TASK GOAL> From the records below, print exactly the lines starting at the one containing "unfold vidRest" and ending at the one containing "keeps_emit | apply keeps_lpmEnds", ends included, and nothing else.

EXCERPTED DATA>
-- ==== Sys2Proof/Laws/KeepsPorts.lean ====
section
/-! SUPPORT. Laws/KeepsPorts.lean: what every operation may change and what it keeps: queue pairs, answers, message bridge, local bus ports, windows. -/
namespace Sys2Proof.Machine

set_option Elab.async false
set_option linter.unusedTactic false
set_option linter.unreachableTactic false
set_option linter.unusedVariables false

variable {w : Nat} {r : State}

theorem keeps_countRetry (st : Nat) {s : State}
    (hw : Covers 0x8 w) (h : Keeps w r s) : Keeps w r (countRetry st s) := by
  unfold countRetry
  with_reducible repeat' (beta_reduce; first
    | assumption | exact covers_of hw rfl | (intro _) | apply keeps_doIf | apply keeps_inc | split
    | refine keeps_pair (by assumption) ?_)

theorem keeps_finish (c : Nat) (q : Nat) (d : Desc) (status : Nat) (detail : Nat) (bytes : Nat) {s : State}
    (hw : Covers 0x8000A w) (h : Keeps w r s) : Keeps w r (finish c q d status detail bytes s) := by
  unfold finish
  with_reducible repeat' (beta_reduce; first
    | assumption | exact covers_of hw rfl | (intro _)
    | (extract_lets +onlyGivenNames x; first
      | (refine keeps_cut (w := w) (r := r) (s := x) ?_ ?_; (on_goal 2 => (intro hx; clear_value x)); unfold x; clear x)
      | (refine keeps_cut (w := w) (r := r) (s := x.1) ?_ ?_; (on_goal 2 => (intro hx; clear_value x)); unfold x; clear x)
      | clear_value x)
    | apply keeps_countRetry | apply keeps_qpUpd | apply keeps_drewOne | split | refine keeps_pair (by assumption) ?_)

theorem keeps_finishOver (c : Nat) (q : Nat) (d : Desc) {s : State}
    (hw : Covers 0x10200AD3AB w) (h : Keeps w r s) : Keeps w r (finishOver c q d s) := by
  unfold finishOver
  with_reducible repeat' (first
    | assumption | exact covers_of hw rfl | (intro _)
    | (extract_lets +onlyGivenNames x; first
      | (refine keeps_cut (w := w) (r := r) (s := x) ?_ ?_; (on_goal 2 => (intro hx; clear_value x)); unfold x; clear x)
      | (refine keeps_cut (w := w) (r := r) (s := x.1) ?_ ?_; (on_goal 2 => (intro hx; clear_value x)); unfold x; clear x)
      | clear_value x)
    | apply keeps_doIf | apply keeps_raise | apply keeps_inc | apply keeps_set | apply keeps_finish | split
    | refine keeps_pair (by assumption) ?_)

theorem keeps_finishMalformed (c : Nat) (q : Nat) (off : Nat) (d : Desc) {s : State}
    (hw : Covers 0x10200AD3AB w) (h : Keeps w r s) : Keeps w r (finishMalformed c q off d s) := by
  unfold finishMalformed
  with_reducible repeat' (first
    | assumption | exact covers_of hw rfl | apply keeps_raise | apply keeps_set | apply keeps_inc | apply keeps_finish
    | split | refine keeps_pair (by assumption) ?_)

theorem keeps_cancelDesc (k : DKey) {s : State}
    (hw : Covers 0x2528000 w) (h : Keeps w r s) : Keeps w r (cancelDesc k s) := by
  unfold cancelDesc
  dsimp only
  with_reducible repeat' (beta_reduce; first
    | assumption | exact covers_of hw rfl | (intro _)
    | (extract_lets +onlyGivenNames x; first
      | (refine keeps_cut (w := w) (r := r) (s := x) ?_ ?_; (on_goal 2 => (intro hx; clear_value x)); unfold x; clear x)
      | (refine keeps_cut (w := w) (r := r) (s := x.1) ?_ ?_; (on_goal 2 => (intro hx; clear_value x)); unfold x; clear x)
      | clear_value x)
    | apply keeps_doAll | apply keeps_linkUpd | apply keeps_lbUpd | apply keeps_hlUpd | apply keeps_dropItems
    | exact ⟨rfl, rfl⟩ | split | refine keeps_pair (by assumption) ?_ | refine keeps_mk ?_)
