theorem keeps_takeLevel (ordered : Option Nat) (cap : Option Nat) (fw : Option Nat) {s : State}
    (hw : Covers 0x20000008 w) (h : Keeps w r s) : Keeps w r (takeLevel ordered cap fw s) := by
  unfold takeLevel
  with_reducible repeat' (beta_reduce; first
    | assumption | exact covers_of hw rfl | (intro _)
    | (extract_lets +onlyGivenNames x; first
      | (refine keeps_cut (w := w) (r := r) (s := x) ?_ ?_; (on_goal 2 => (intro hx; clear_value x)); unfold x; clear x)
      | (refine keeps_cut (w := w) (r := r) (s := x.1) ?_ ?_; (on_goal 2 => (intro hx; clear_value x)); unfold x; clear x)
      | clear_value x)
    | apply keeps_pwrUpd | apply keeps_doIf | apply keeps_set | apply keeps_inc | split
    | refine keeps_pair (by assumption) ?_)

theorem keeps_levelSame (cmd : Option Nat) (ordered : Option Nat) (cap : Option Nat) (fw : Option Nat) {s : State}
    (hw : Covers 0x103082D3AB w) (h : Keeps w r s) : Keeps w r (levelSame cmd ordered cap fw s) := by
  unfold levelSame
  with_reducible repeat' (beta_reduce; first
    | assumption | exact covers_of hw rfl | (intro _)
    | (extract_lets +onlyGivenNames x; first
      | (refine keeps_cut (w := w) (r := r) (s := x) ?_ ?_; (on_goal 2 => (intro hx; clear_value x)); unfold x; clear x)
      | (refine keeps_cut (w := w) (r := r) (s := x.1) ?_ ?_; (on_goal 2 => (intro hx; clear_value x)); unfold x; clear x)
      | clear_value x)
    | apply keeps_cmdDone | apply keeps_takeLevel | split | refine keeps_pair (by assumption) ?_)

theorem keeps_levelOrder (target : Nat) (src : Nat) (cmd : Option Nat) (ordered : Option Nat) (cap : Option Nat) (fw : Option Nat) {s : State}
    (hw : Covers 0x103082D3AB w) (h : Keeps w r s) : Keeps w r (levelOrder target src cmd ordered cap fw s) := by
  unfold levelOrder
  with_reducible repeat' (first
    | assumption | exact covers_of hw rfl | apply keeps_levelSame | apply keeps_startChange | split
    | refine keeps_pair (by assumption) ?_)

theorem keeps_vidRest (c : LevelChange) (b : Stroke) {s : State}
    (hw : Covers 0x20000000 w) (h : Keeps w r s) : Keeps w r (vidRest c b s) := by
  unfold vidRest
  with_reducible repeat' (beta_reduce; first
    | assumption | exact covers_of hw rfl | (intro _)
    | (extract_lets +onlyGivenNames x; first
      | (refine keeps_cut (w := w) (r := r) (s := x) ?_ ?_; (on_goal 2 => (intro hx; clear_value x)); unfold x; clear x)
      | (refine keeps_cut (w := w) (r := r) (s := x.1) ?_ ?_; (on_goal 2 => (intro hx; clear_value x)); unfold x; clear x)
      | clear_value x)
    | apply keeps_pwrUpd | split | refine keeps_pair (by assumption) ?_)
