theorem keeps_execBypassInitAck (k : Fin 4) (back : BitVec 8) (epoch : BitVec 8) {s : State}
    (hw : Covers 0x1076FEF3AB w) (h : Keeps w r s) : Ends w r (execBypassInitAck k back epoch s) := by
  unfold execBypassInitAck
  with_reducible repeat' (beta_reduce; first
    | assumption | exact covers_of hw rfl | (intro _) | apply ends_next | apply keeps_done | apply keeps_bypassAck
    | apply keeps_tryUp | apply keeps_linkUpd | split | refine keeps_pair (by assumption) ?_)

theorem keeps_lpmEnds (k : Nat) {s : State}
    (hw : Covers 0x102002D3AB w) (h : Keeps w r s) : Keeps w r (lpmEnds k s) := by
  unfold lpmEnds
  with_reducible repeat' (beta_reduce; first
    | assumption | exact covers_of hw rfl | (intro _) | apply keeps_doIf | apply keeps_ulRaise | apply keeps_set
    | split | refine keeps_pair (by assumption) ?_)

theorem keeps_ulCtlEn (k : Nat) (en : Bool) {s : State}
    (hw : Covers 0x1076FEF3AB w) (h : Keeps w r s) : Keeps w r (ulCtlEn k en s) := by
  unfold ulCtlEn
  with_reducible repeat' (first
    | assumption | exact covers_of hw rfl
    | (extract_lets +onlyGivenNames x; first
      | (refine keeps_cut (w := w) (r := r) (s := x) ?_ ?_; (on_goal 2 => (intro hx; clear_value x)); unfold x; clear x)
      | (refine keeps_cut (w := w) (r := r) (s := x.1) ?_ ?_; (on_goal 2 => (intro hx; clear_value x)); unfold x; clear x)
      | clear_value x)
    | apply keeps_ulTrain | apply keeps_set | apply keeps_updRoutes | apply keeps_emit | apply keeps_lpmEnds
    | apply keeps_ulTo | apply keeps_flushTold | apply keeps_ulDiscard | split | refine keeps_pair (by assumption) ?_)

theorem keeps_execUlCtlEnWrite (k : Fin 4) (en : Bool) {s : State}
    (hw : Covers 0x1076FEF3AB w) (h : Keeps w r s) : Ends w r (execUlCtlEnWrite k en s) := by
  unfold execUlCtlEnWrite
  with_reducible repeat' (first
    | assumption | exact covers_of hw rfl | apply ends_next | apply keeps_done | apply keeps_ulCtlEn | split
    | refine keeps_pair (by assumption) ?_)

theorem keeps_execUlRetrain (k : Fin 4) {s : State}
    (hw : Covers 0x8000 w) (h : Keeps w r s) : Ends w r (execUlRetrain k s) := by
  unfold execUlRetrain
  with_reducible repeat' (beta_reduce; first
    | assumption | exact covers_of hw rfl | (intro _) | apply ends_next | apply keeps_done | apply keeps_doIf
    | apply keeps_linkUpd | apply keeps_ulDownCause | split | refine keeps_pair (by assumption) ?_)

theorem keeps_ulDown (k : Nat) (at_ : Stroke) {s : State}
    (hw : Covers 0x102002D3AB w) (h : Keeps w r s) : Keeps w r (ulDown k at_ s) := by
  unfold ulDown
  with_reducible repeat' (beta_reduce; first
    | assumption | exact covers_of hw rfl | (intro _) | apply keeps_ulRaise | apply keeps_inc | apply keeps_set
    | apply keeps_lpmEnds | apply keeps_linkUpd | apply keeps_ulTo | apply keeps_ulTrain | split
    | refine keeps_pair (by assumption) ?_)

theorem keeps_execUlLinkDown (k : Fin 4) {s : State}
    (hw : Covers 0x102002D3AB w) (h : Keeps w r s) : Ends w r (execUlLinkDown k s) := by
  unfold execUlLinkDown
  with_reducible repeat' (first
    | assumption | exact covers_of hw rfl | apply ends_next | apply keeps_done | apply keeps_ulDown | split
    | refine keeps_pair (by assumption) ?_)

theorem keeps_execUlGraceExpiry (k : Fin 4) {s : State}
    (hw : Covers 0x1076FEF3AB w) (h : Keeps w r s) : Ends w r (execUlGraceExpiry k s) := by
  unfold execUlGraceExpiry
  with_reducible repeat' (first
    | assumption | exact covers_of hw rfl | apply ends_next | apply keeps_done | apply keeps_ulFlush | split
    | refine keeps_pair (by assumption) ?_)
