-- ==== Sys2Proof/Laws/KeepsPeloton.lean ====
section
/-! SUPPORT. Laws/KeepsPeloton.lean: what every operation may change and what it keeps: peloton, sleep, forwarding, photo-finish views, firmware. -/
namespace Sys2Proof.Machine

set_option Elab.async false
set_option linter.unusedTactic false
set_option linter.unreachableTactic false
set_option linter.unusedVariables false

variable {w : Nat} {r : State}

theorem keeps_pelUpd (f : Pel → Pel) {s : State}
    (hw : Covers 0x40000000 w) (h : Keeps w r s) : Keeps w r (State.pelUpd s f) := by
  unfold State.pelUpd
  with_reducible repeat' (first
    | assumption | exact covers_of hw rfl | exact ⟨rfl, rfl⟩ | split | refine keeps_pair (by assumption) ?_
    | refine keeps_mk ?_)

theorem keeps_viewMoves (old : Nat) (new : Nat) {s : State}
    (hw : Covers 0x40000000 w) (h : Keeps w r s) : Keeps w r (viewMoves old new s) := by
  unfold viewMoves
  with_reducible repeat' (beta_reduce; first
    | assumption | exact covers_of hw rfl | (intro _)
    | (extract_lets +onlyGivenNames x; first
      | (refine keeps_cut (w := w) (r := r) (s := x) ?_ ?_; (on_goal 2 => (intro hx; clear_value x)); unfold x; clear x)
      | (refine keeps_cut (w := w) (r := r) (s := x.1) ?_ ?_; (on_goal 2 => (intro hx; clear_value x)); unfold x; clear x)
      | clear_value x)
    | apply keeps_pelUpd | split | refine keeps_pair (by assumption) ?_)

theorem keeps_setView (epoch : Nat) (joined : Nat) {s : State}
    (hw : Covers 0x106042D3AB w) (h : Keeps w r s) : Keeps w r (setView epoch joined s) := by
  unfold setView
  with_reducible repeat' (first
    | assumption | exact covers_of hw rfl | apply keeps_followStep | apply keeps_raise | apply keeps_inc
    | apply keeps_set | apply keeps_viewMoves | split | refine keeps_pair (by assumption) ?_)

theorem keeps_stateAns (m : UMsg) (ok : Bool) {s : State}
    (hw : Covers 0x8000 w) (h : Keeps w r s) : Keeps w r (stateAns m ok s) := by
  unfold stateAns
  with_reducible repeat' (first
    | assumption | exact covers_of hw rfl
    | (extract_lets +onlyGivenNames x; first
      | (refine keeps_cut (w := w) (r := r) (s := x) ?_ ?_; (on_goal 2 => (intro hx; clear_value x)); unfold x; clear x)
      | (refine keeps_cut (w := w) (r := r) (s := x.1) ?_ ?_; (on_goal 2 => (intro hx; clear_value x)); unfold x; clear x)
      | clear_value x)
    | apply keeps_sendTo | split | refine keeps_pair (by assumption) ?_)

theorem keeps_stateTo (t : Nat) (data : List Byte) (m : Nat) {s : State}
    (hw : Covers 0x40008000 w) (h : Keeps w r s) : Keeps w r (stateTo t data m s) := by
  unfold stateTo
  with_reducible repeat' (first
    | assumption | exact covers_of hw rfl | apply keeps_sendState | split | refine keeps_pair (by assumption) ?_)

theorem keeps_sendViews (lead : Bool) {s : State}
    (hw : Covers 0x40008000 w) (h : Keeps w r s) : Keeps w r (sendViews lead s) := by
  unfold sendViews
  with_reducible repeat' (beta_reduce; first
    | assumption | exact covers_of hw rfl | (intro _) | apply keeps_pelUpd | apply keeps_doAll | apply keeps_stateTo
    | split | refine keeps_pair (by assumption) ?_)

theorem keeps_execViewSend {s : State}
    (hw : Covers 0x40008000 w) (h : Keeps w r s) : Ends w r (execViewSend s) := by
  unfold execViewSend
  with_reducible repeat' (first
    | assumption | exact covers_of hw rfl | apply ends_next | apply keeps_done | apply keeps_sendViews | split
    | refine keeps_pair (by assumption) ?_)

theorem keeps_execStateView (k : Fin 4) {s : State}
    (hw : Covers 0x106042D3AB w) (h : Keeps w r s) : Ends w r (execStateView k s) := by
  unfold execStateView
  with_reducible repeat' (beta_reduce; first
    | assumption | exact covers_of hw rfl | (intro _)
    | (extract_lets +onlyGivenNames x; first
      | (refine keeps_cut (w := w) (r := r) (s := x) ?_ ?_; (on_goal 2 => (intro hx; clear_value x)); unfold x; clear x)
      | (refine keeps_cut (w := w) (r := r) (s := x.1) ?_ ?_; (on_goal 2 => (intro hx; clear_value x)); unfold x; clear x)
      | clear_value x)
    | apply ends_next | apply keeps_onMsg | apply keeps_stateAns | apply keeps_updRoutes | apply keeps_doIf
    | apply keeps_pelUpd | apply keeps_setView | split | refine keeps_pair (by assumption) ?_)

theorem keeps_execJoinSend (k : Fin 4) (dst : Fin 8) {s : State}
    (hw : Covers 0x40008000 w) (h : Keeps w r s) : Ends w r (execJoinSend k dst s) := by
  unfold execJoinSend
  with_reducible repeat' (beta_reduce; first
    | assumption | exact covers_of hw rfl | (intro _) | apply ends_next | apply keeps_done | apply keeps_pelUpd
    | apply keeps_sendReq | split | refine keeps_pair (by assumption) ?_)

theorem keeps_execStateJoin (k : Fin 4) {s : State}
    (hw : Covers 0x106042D3AB w) (h : Keeps w r s) : Ends w r (execStateJoin k s) := by
  unfold execStateJoin
  with_reducible repeat' (beta_reduce; first
    | assumption | exact covers_of hw rfl | (intro _)
    | (extract_lets +onlyGivenNames x; first
      | (refine keeps_cut (w := w) (r := r) (s := x) ?_ ?_; (on_goal 2 => (intro hx; clear_value x)); unfold x; clear x)
      | (refine keeps_cut (w := w) (r := r) (s := x.1) ?_ ?_; (on_goal 2 => (intro hx; clear_value x)); unfold x; clear x)
      | clear_value x)
    | apply ends_next | apply keeps_onMsg | apply keeps_sendViews | apply keeps_stateAns | apply keeps_updRoutes
    | apply keeps_setView | split | refine keeps_pair (by assumption) ?_)

theorem keeps_execJoinWaitExpiry {s : State}
    (hw : Covers 0x106042D3AB w) (h : Keeps w r s) : Ends w r (execJoinWaitExpiry s) := by
  unfold execJoinWaitExpiry
  with_reducible repeat' (beta_reduce; first
    | assumption | exact covers_of hw rfl | (intro _)
    | (extract_lets +onlyGivenNames x; first
      | (refine keeps_cut (w := w) (r := r) (s := x) ?_ ?_; (on_goal 2 => (intro hx; clear_value x)); unfold x; clear x)
      | (refine keeps_cut (w := w) (r := r) (s := x.1) ?_ ?_; (on_goal 2 => (intro hx; clear_value x)); unfold x; clear x)
      | clear_value x)
    | apply ends_next | apply keeps_done | apply keeps_doIf | apply keeps_raise | apply keeps_setView
    | apply keeps_set | split | refine keeps_pair (by assumption) ?_)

SOLUTION FOR THIS EXERCISE>
  unfold vidRest
  with_reducible repeat' (beta_reduce; first
    | assumption | exact covers_of hw rfl | (intro _)
    | (extract_lets +onlyGivenNames x; first
      | (refine keeps_cut (w := w) (r := r) (s := x) ?_ ?_; (on_goal 2 => (intro hx; clear_value x)); unfold x; clear x)
      | (refine keeps_cut (w := w) (r := r) (s := x.1) ?_ ?_; (on_goal 2 => (intro hx; clear_value x)); unfold x; clear x)
      | clear_value x)
    | apply keeps_pwrUpd | split | refine keeps_pair (by assumption) ?_)
theorem keeps_execBypassInitAck (k : Fin 4) (back : BitVec 8) (epoch : BitVec 8) {s : State}
    (hw : Covers 0x1076FEF3AB w) (h : Keeps w r s) : Ends w r (execBypassInitAck k back epoch s) := by
  unfold execBypassInitAck
  with_reducible repeat' (beta_reduce; first
    | assumption | exact covers_of hw rfl | (intro _) | apply ends_next | apply keeps_done | apply keeps_bypassAck
    | apply keeps_tryUp | apply keeps_linkUpd | split | refine keeps_pair (by assumption) ?_)

theorem keeps_lpmEnds (k : Nat) {s : State}
    (hw : Covers 0x102002D3AB w) (h : Keeps w r s) : Keeps w r (lpmEnds k s) := by
  unfold lpmEnds
  with_reducible repeat' (beta_reduce; first
    | assumption | exact covers_of hw rfl | (intro _) | apply keeps_doIf | apply keeps_ulRaise | apply keeps_set
    | split | refine keeps_pair (by assumption) ?_)

theorem keeps_ulCtlEn (k : Nat) (en : Bool) {s : State}
    (hw : Covers 0x1076FEF3AB w) (h : Keeps w r s) : Keeps w r (ulCtlEn k en s) := by
  unfold ulCtlEn
  with_reducible repeat' (first
    | assumption | exact covers_of hw rfl
    | (extract_lets +onlyGivenNames x; first
      | (refine keeps_cut (w := w) (r := r) (s := x) ?_ ?_; (on_goal 2 => (intro hx; clear_value x)); unfold x; clear x)
      | (refine keeps_cut (w := w) (r := r) (s := x.1) ?_ ?_; (on_goal 2 => (intro hx; clear_value x)); unfold x; clear x)
      | clear_value x)
    | apply keeps_ulTrain | apply keeps_set | apply keeps_updRoutes | apply keeps_emit | apply keeps_lpmEnds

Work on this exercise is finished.